All Products
Search
Document Center

MaxCompute:Use a do-while node to perform complex data analytics

Last Updated:Jan 22, 2025

If you want to process a group of data or a task multiple times until a condition is met, you can use do-while nodes to automatically repeat the process. This simplifies the procedure of complex tasks and improves the execution efficiency and reliability of tasks. This topic describes how to use a do-while node. In this topic, a do-while node is used to collect statistics on order data in the e-commerce industry.

Background information

DataWorks provides do-while nodes. You can rearrange the workflow inside a do-while node, write the logic to be executed in a loop in the node, and then configure an end node to determine whether to exit from looping. You can use a do-while node alone, or use a do-while node together with an assignment node to loop through the result set passed by the assignment node. This topic describes how to use a do-while node to collect statistics on order data.

Example:

  • Raw data

    In the e-commerce industry, the daily order volume may be large. Therefore, an order table that is partitioned by day is created in DataWorks. The orders that are created on the same day are stored in the same partition. The partition is named in the YYYYMMDD format. For example, the data of all orders that are created on September 1, 2022 is stored in the partition 20220901.

    | id | user_id | order_amount | ds       |
    |----|---------|--------------|----------|
    | 1  | 1001    | 500          | 20220901 |
    | 2  | 1002    | 1500         | 20220901 |
    | 7  | 1003    | 890          | 20221021 |
    | 8  | 1004    | 240          | 20221021 |
  • Data requirements

    Collect the statistics on the order amount and the number of orders based on the first day of each month in the last month (30 days), last two months (60 days), and last three months (90 days) in 2022. For example, stat_day=20220901 stat_type=30d indicates the statistics for the last month (30 days) of September 1, 2022.

    | stat_day | stat_type | order_total | order_amount_total |
    |----------|-----------|-------------|--------------------|
    | 20220901 | 30d       | 10          | 0                  |
    | 20220901 | 60d       | 20          | 0                  |
    | 20220901 | 90d       | 30          | 0                  |
  • Requirement analysis

    • A total of 12 data records need to be generated. The data records indicate the statistics of the 12 months of 2022.

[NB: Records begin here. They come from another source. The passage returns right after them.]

-- ==== Sys2Proof/Tests/Slice0.lean ====
section
/-! SUPPORT. Tests: an ill-formed command for each check of WellFormed, and for every statement a small state and operands
that meet its hypotheses together. -/

namespace Sys2Proof.Tests

set_option Elab.async false

open Sys2Proof Sys2Proof.Machine

/-! ### States that the witnesses share -/

/-- The device after start-up, both host ports up. -/
def up : State :=
  { State.reset with start := .ready, dir := { State.reset.dir with genDef := 2049 }, port0 := { Port.reset with mode := .pcie }, port1 := { Port.reset with mode := .pcie } }

/-- A tenant record: valid, tenant 7, partition key 0x8001, quotas of 1 TiB in each tier. -/
def ten7 : List Word := [0x80000007, 0x8001, 0, 0, 0, 0x100, 0, 0x100, 0, 0x100]

/-- Model 3: one-unit keys, 2 layers of 16 tokens, one KV head of 32 FP16 elements: pages of 4 KiB. -/
def model3 : List Word := [0x80000003, 0x00020010, 0x00200001, 5, 0, 0, 0, 0]

/-- Tenant 7 and model 3 are known, and queue set 3 of port 0 is bound to the tenant. -/
def known : State := ((up.setRecord 0 0 ten7).setRecord 1 3 [0x80000007]).setRecord 2 0 model3

/-- Block 1 of a prompt of tenant 7 under model 3 and adapter 5. -/
def key1 : Key := { scope := 7, model := 3, adapter := 5, keyForm := 0, hash := 0x1234 }

/-- Its page set, held in T1. -/
def pset1 : Machine.PSet :=
  { gen := 1, tenant := 7, model := 3, object := false, pages := 2, pageSize := 4096, alloc := 1, level := 1, t0 := false,
    t1 := true, t2 := false, rstate := .published, lapseAt := none, checks := [], bad := [] }

/-- Its directory entry. -/
def slot1 : Slot :=
  { Slot.free with state := .current, key := key1, pset := 0x04000001, publisher := 7, edition := 1 }

/-- The block is resident in slot 17616, the first of its window. -/
def entry : State :=
  let s := (known.setSlot 17616 slot1).setPset 1 pset1
  { s with dir := { s.dir with seqNext := 2 } }

/-- One accepted command of tenant 7 from queue set 3 of port 0, with number 5, and the operands it has read. -/
def withCmd (s : State) (compat : Bool) (ws : List Word) (ph : Phase) : State :=
  let l : Live := { id := 5, src := .queue 0 3, tenant := 7, compat := compat, ws := ws, tag := 9, at_ := 0, phase := ph }
  { s with que := { s.que with live := [{ l with held := s.heldOf l, fm := s.fmSource l.src }], nextId := 6 } }

/-- Sixteen command words. -/
def cmd (ws : List Word) : List Word := ws ++ List.replicate (16 - ws.length) 0

/-! ### 03, 05 -/

/-- A proof of tenant 7 in slot 0. -/
def proof0 : Proof := ⟨0, 2049, 7, 1, 0, 2000000000, none⟩

def proving : State := { entry with dir := { entry.dir with proofs := [proof0], proofFresh := 1 } }

/-- The command that `withCmd` puts in. -/
def cmd5 (s : State) : Live := s.que.live.getD 0 { id := 5, src := .mctp, tenant := 0, compat := false, ws := [], tag := 0, at_ := 0, phase := .running }

/-- The hypotheses that every fresh native command of opcode `op` shares. -/
def fresh (s : State) (op : Nat) : Bool :=
  decide (s.live 5 = some (cmd5 s) ∧ (cmd5 s).op = op ∧ (cmd5 s).phase = .accepted ∧ (cmd5 s).compat = false) && s.reached .psa

def opening : State := withCmd proving false (cmd [0x80000203, 0, 9, 0, 100]) .accepted

theorem test_wit_open : fresh opening 3 = true ∧ (cmd5 opening).flag 0 = false ∧ (cmd5 opening).flag 1 = false ∧
    (cmd5 opening).reservedOk 3 [0xFFFF] = true ∧ opening.openProofs 7 < opening.proofLimit 7 ∧ opening.dir.proofFresh < 2 ^ 20 ∧
    (opening.setRecord 0 0 (ten7.set 2 1)).proofLimit 7 ≤ (opening.setRecord 0 0 (ten7.set 2 1)).openProofs 7 := by decide +kernel

/-- The handle of slot 0 and generation 2,049. -/
theorem test_open_handle : ∃ t, exec (.openProof 5) opening = .next t ∧
    t.dir.proofs.map (fun p => (p.handle, p.snapshot, p.expiry)) = [(2049, 1, 2000000000), (0x1801, 1, 100000000)] :=
  ⟨_, rfl, by decide +kernel⟩

def renewing : State := withCmd proving false (cmd [0x80000203, 1, 9, 0, 100, 2049]) .accepted

theorem test_wit_renew : fresh renewing 3 = true ∧ (cmd5 renewing).flag 0 = true ∧ (cmd5 renewing).flag 1 = false ∧
    (cmd5 renewing).reservedOk 3 [0xFFFF, 0xFFFFFFFF] = true ∧ renewing.proofOf 7 ((cmd5 renewing).w 5) = some proof0 ∧
    renewing.clk < proof0.expiry ∧ renewing.clk < proof0.openedAt + renewing.cfgFld (pg 0x18 + 0x104) 0 16 * 1000000000 := by
  decide +kernel

/-- A proof whose life of 100 us is over at 200 us; one whose slot has its last generation. -/
theorem test_wit_renew_ends : (let s : State := { renewing with clk := 200000, act := [(pg 0x18 + 0x104, 0)] }
    s.clk < usTick proof0.expiry ∧ proof0.openedAt + s.cfgFld (pg 0x18 + 0x104) 0 16 * 1000000000 ≤ s.clk) ∧
    usTick proof0.expiry ≤ ({ renewing with clk := 2000000000 } : State).clk ∧
    (withCmd entry false (cmd [0x80000203, 1, 9, 0, 100, 2049]) .accepted).proofOf 7 2049 = none ∧
    (let d := entry.dir
     let s : State := { entry with dir := { d with proofFresh := 2 ^ 20, proofBack := [4], gens := [(4, 4095)] } }
     2 ^ 20 ≤ s.dir.proofFresh ∧ s.dir.proofBack = [4] ∧ s.proofGen 4 = 4095 ∧ s.genFull 4 = false ∧
      entry.openProofs 7 < entry.proofLimit 7) := by decide +kernel

theorem test_wit_gens : entry.dir.gens.rising := by unfold Sparse.rising; decide +kernel

def closing : State := withCmd proving false (cmd [0x80000204, 0, 9, 0, 2049]) .accepted

theorem test_wit_close : fresh closing 4 = true ∧ (cmd5 closing).reservedOk 0 [0xFFFFFFFF] = true ∧
    closing.proofOf 7 ((cmd5 closing).w 4) = some proof0 ∧
    (withCmd entry false (cmd [0x80000204, 0, 9, 0, 2049]) .accepted).proofOf 7 2049 = none := by decide +kernel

    • During statistical collection of each record, MaxCompute must query all partitions in the last month (30 days), last two months (60 days), and last three months (90 days). The range of partitions that need to be queried is dynamically calculated based on the first day of each month.

    • To meet the preceding business requirements, you can perform 12 loops to calculate the data of each month by using a do-while node. You can also use three SQL nodes to calculate the data of the last month (30 days), the last two months (60 days), and the last three months (90 days). ${dag.loopTimes} specifies the current month of looping. This helps calculate the partition for the first day of the current month and the partitions for the first day of the last month, the first day of the last two months, and the first day of the last three months in the SQL nodes.

Prerequisites

Prepare data

  1. Log on to the MaxCompute console. In the left-side navigation pane, choose DataWorks > Data Development to go to the DataStudio page of DataWorks.

  2. In the left-side navigation pane, click Scheduled Workflow.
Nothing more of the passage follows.